Приходилось проваливаться и мне, и всякий раз меня успевали подхватывать и вытаскивать на поверхность сильные руки комбата, шедшего рядом. Это было очень хорошо — чувствовать такую крепкую поддержку, — и я невольно во все сгущающейся темноте искала его руку. Но полковник все испортил. Ни вонючее болото, ни то, что мы буквально до нитки были пропитаны грязью, ни предстоящий бой не могли омрачить добродушно-шутливого настроения полковника: он весь так и искрился задором и добродушным лукавством.

— Ты смотри, не потеряй лейтенанта, — сказал он, когда майор, в который раз, извлекал меня из воды. — Я ее, брат, с особой думкой привез сюда.

— Не потеряю. У меня старый должок, — загадочно ответил майор, и мне показалось, что он улыбнулся в темноте. — Скажите, лейтенант, вы не с Москвы-реки? — спросил он меня.

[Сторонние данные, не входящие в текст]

-- ==== Sys2Proof/Machine/Dispatch.lean ====
section
/-! DEFINITION. One arm per command: a direct call of its meaning. -/

namespace Sys2Proof.Machine

open Sys2Proof
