/-- The frames and events that form the tree. Each received ANNOUNCE, one with the device's own ID also, each loss and
each return of a link, and the loss of the root lead to an election; what is no frame is counted. A port sends the
oldest waiting frame of the first priority as soon as it sends none; every frame on the wire is one that a receiver
accepts. Derived from parts of R253, R254, R257, R258, R271, R272, R259, R260. A command whose conditions fail
changes nothing: DESIGN CHOICE, log entry 2. The model's own choices that it rests on: log entries 22, 23, 25, 135,
159. -/
def Obligations.TempoTree : Prop :=
  (∀ (p : Fin 4) (id rootId : BitVec 14) (rootPri : Fin 16) (parent : Bool) (depth : Fin 8) (rootSeq viol : Byte)
      (lead : Word) (b : List Byte) (s : State),
      let st := s.get F.TMP_STAT_STATE
      let x := s.tport p
      let up := s.flag F.TMP_STAT_UPVALID && s.get F.TMP_STAT_UPPORT == p.val
      let c := Instr.announce p id rootId rootPri parent depth rootSeq lead
      let v2 := portOn s p = true ∧ s.flag (F.TP_CTL_MODE p) = false
      let seen := if id.toNat = s.get F.TMP_ID_ID then ownIdSeen s else s
      let moved := x.announces == 0 || x.rootId != rootId.toNat || x.rootSeq != rootSeq.toNat
      let heard := ((seen.setTport p { x with
        announces := x.announces + 1, nbrId := id.toNat, nbrDepth := depth, rootId := rootId.toNat,
        rootPri := rootPri, nbrParent := parent, lastAnnounce := s.cycle, lead := lead.toNat, rootSeq := rootSeq.toNat,
        seqAt := if moved then s.cycle else x.seqAt, lost := x.lost && !moved }).put
        (F.TP_NBR_ID p) id.toNat).put (F.TP_NBR_DEPTH p) depth
      let seq := if st = 4 then (s.tempo.rootSeq + 1) % 256 else s.tempo.rootSeq
      let lost := ((s.setTport p {}).put (F.TP_STAT_LINK p) 0).setIrq (F.TP_STAT_LOSS p) (tpPage p) 0
      let served := portOn s p = true ∧ isFeed s p = false
      let coded := s.count (F.TP_CODEERR_VALUE p) viol.toNat
      (v2 → isTap s p = false → exec (.announceSend p) s
        = .next (tempoSend p (.announce (s.get F.TMP_ID_ID)
            (s.get F.TMP_ROOT_ROOTID) (s.get F.TMP_ROOT_ROOTPRI) up (st == 2 || st == 4) (s.get F.TMP_STAT_DEPTH) seq
            (if st = 4 then s.get F.TMP_LEAD_NS else s.tempo.rootLead)) { s with tempo := { s.tempo with rootSeq := seq } }))
      ∧ (v2 → isFeed s p = false → up = false → exec c s = .next (elect (st == 3) heard))
      ∧ (v2 → isFeed s p = false → up = true →
        exec c s = .next (elect (st == 3) { heard with tempo := { heard.tempo with
          rootSeq := rootSeq.toNat, rootLead := lead.toNat,
          rootSeqAt := if s.tempo.rootSeq = rootSeq.toNat then s.tempo.rootSeqAt else s.cycle } }))
      ∧ (s.flag (F.TP_STAT_LINK p) = true → isFeed s p = false → exec (.linkDown p) s = .next
          (if up then elect true ((lost.put F.TMP_STAT_UPVALID 0).setTmpState 3) else elect (st == 3) lost))
      ∧ (served → s.flag (F.TP_STAT_LINK p) = false →
        (s.flag (F.TP_CTL_MODE p) = true ∨ 2 ≤ x.announces) →
        exec (.linkUp p) s = .next (elect (st == 3 && !isTap s p) (s.put (F.TP_STAT_LINK p) 1)))
      ∧ (let old := 300000 + s.tempo.rootSeqAt ≤ s.cycle
        let apart := st = 0 ∧ s.flag F.TMP_STAT_TOO_DEEP = true ∧ ∃ q < 4, seqStale s q = true
        let kept := s.flag F.TMP_STAT_NOPOS = true ∨ ¬ old ∨ (st = 3 ∧ isTapDevice s = true)
        let drop := fun (g : State → Nat → Bool) =>
          let t := s.each 4 fun q u => u.when (seqStale u q && g u q) fun w => w.setTport q { w.tport q with lost := true }
          elect false { t with tempo := { t.tempo with rootSeqAt := s.cycle } }
        (st ≠ 4 → st ≠ 0 → ¬ kept →
          exec .rootLost s = .next (drop fun u q => (u.tport q).rootId == s.get F.TMP_ROOT_ROOTID))
        ∧ (apart → exec .rootLost s = .next (drop fun _ _ => true))
        ∧ (st = 4 ∨ (st = 0 ∧ ¬ apart) ∨ (st ≠ 0 ∧ kept) → exec .rootLost s = .next s))
      ∧ (served → exec (.tempoFrameDiscard p ⟨none, viol⟩) s = .next coded)
      ∧ (served → viol ≠ 0 ∨ s.flag (F.TP_CTL_MODE p) = true ∨ frameOk b = false →
        exec (.tempoFrameDiscard p ⟨some b, viol⟩) s = .next (coded.count (F.TP_CRCERR_VALUE p) 1))
      ∧ (¬ served → exec (.tempoFrameDiscard p ⟨some b, viol⟩) s = .next s))
  ∧ (∀ (p : Fin 4) (f : TempoFrame) (s : State),
        let x := s.tport p
        let v2 := s.flag (F.TP_CTL_MODE p) = false
        let g := stampFrame s f
        (v2 → x.busy ≠ 0 → tempoSend p f s = s.setTport p { x with waiting := x.waiting ++ [f] })
        ∧ (v2 → x.busy = 0 → x.waiting = [] → (∀ seq t1, f ≠ .dreq seq t1) →
          tempoSend p f s = (s.setTport p { x with busy := frameTime false g }).emit (.tempo p g))
        ∧ (∀ l h, nextFrame l = some h → h ∈ l ∧ ∀ k ∈ l, sendClass h ≤ sendClass k)
        ∧ frameOk (frameWire f) = true)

— Я не русалка, чтобы жить в реке, — отрезала я и, чтобы сгладить резкость, примирительно добавила: — Я, видите ли, с Донбасса, но всю жизнь жила в Москве, и, в общем, конечно, москвичка. А Москва на Москве-реке стоит — это верно. — Наверно, у меня плохой характер, потому что я вконец разозлилась: «Тоже мне, нашли место для шуток!» Из очередной ямы я упорно выкарабкивалась сама.

К счастью, болото кончилось — мы подошли к городу. Первые домики оказались неожиданно близко, у самой кромки воды.

— Давай ракету! — приказал полковник.

Майор поднял ракетницу, но медлил. Он ждал донесения о том, что все роты вышли на указанный рубеж.

Полковник отвел меня немного в сторону, и мы стояли на мшистой кочке, прислонившись к корявому стволу дерева.

— Смотри, девочка, для нас это последний бой в войне, — как-то торжественно сказал полковник, обняв меня за плечи.

Разорвалась хлопушка, взвилась ввысь красная звездочка. Стоя по пояс в воде, майор Карташев высоко поднял над головой автомат.

— Товарищи! Да здравствует Первое мая! За Родину вперед!

По болоту прокатилось гулкое «ура», далеко из-за леса откликнулись танковые пушки. Батальон ворвался в город. Атака со стороны болота была такой неожиданной, что немцы сдали Миров почти без боя.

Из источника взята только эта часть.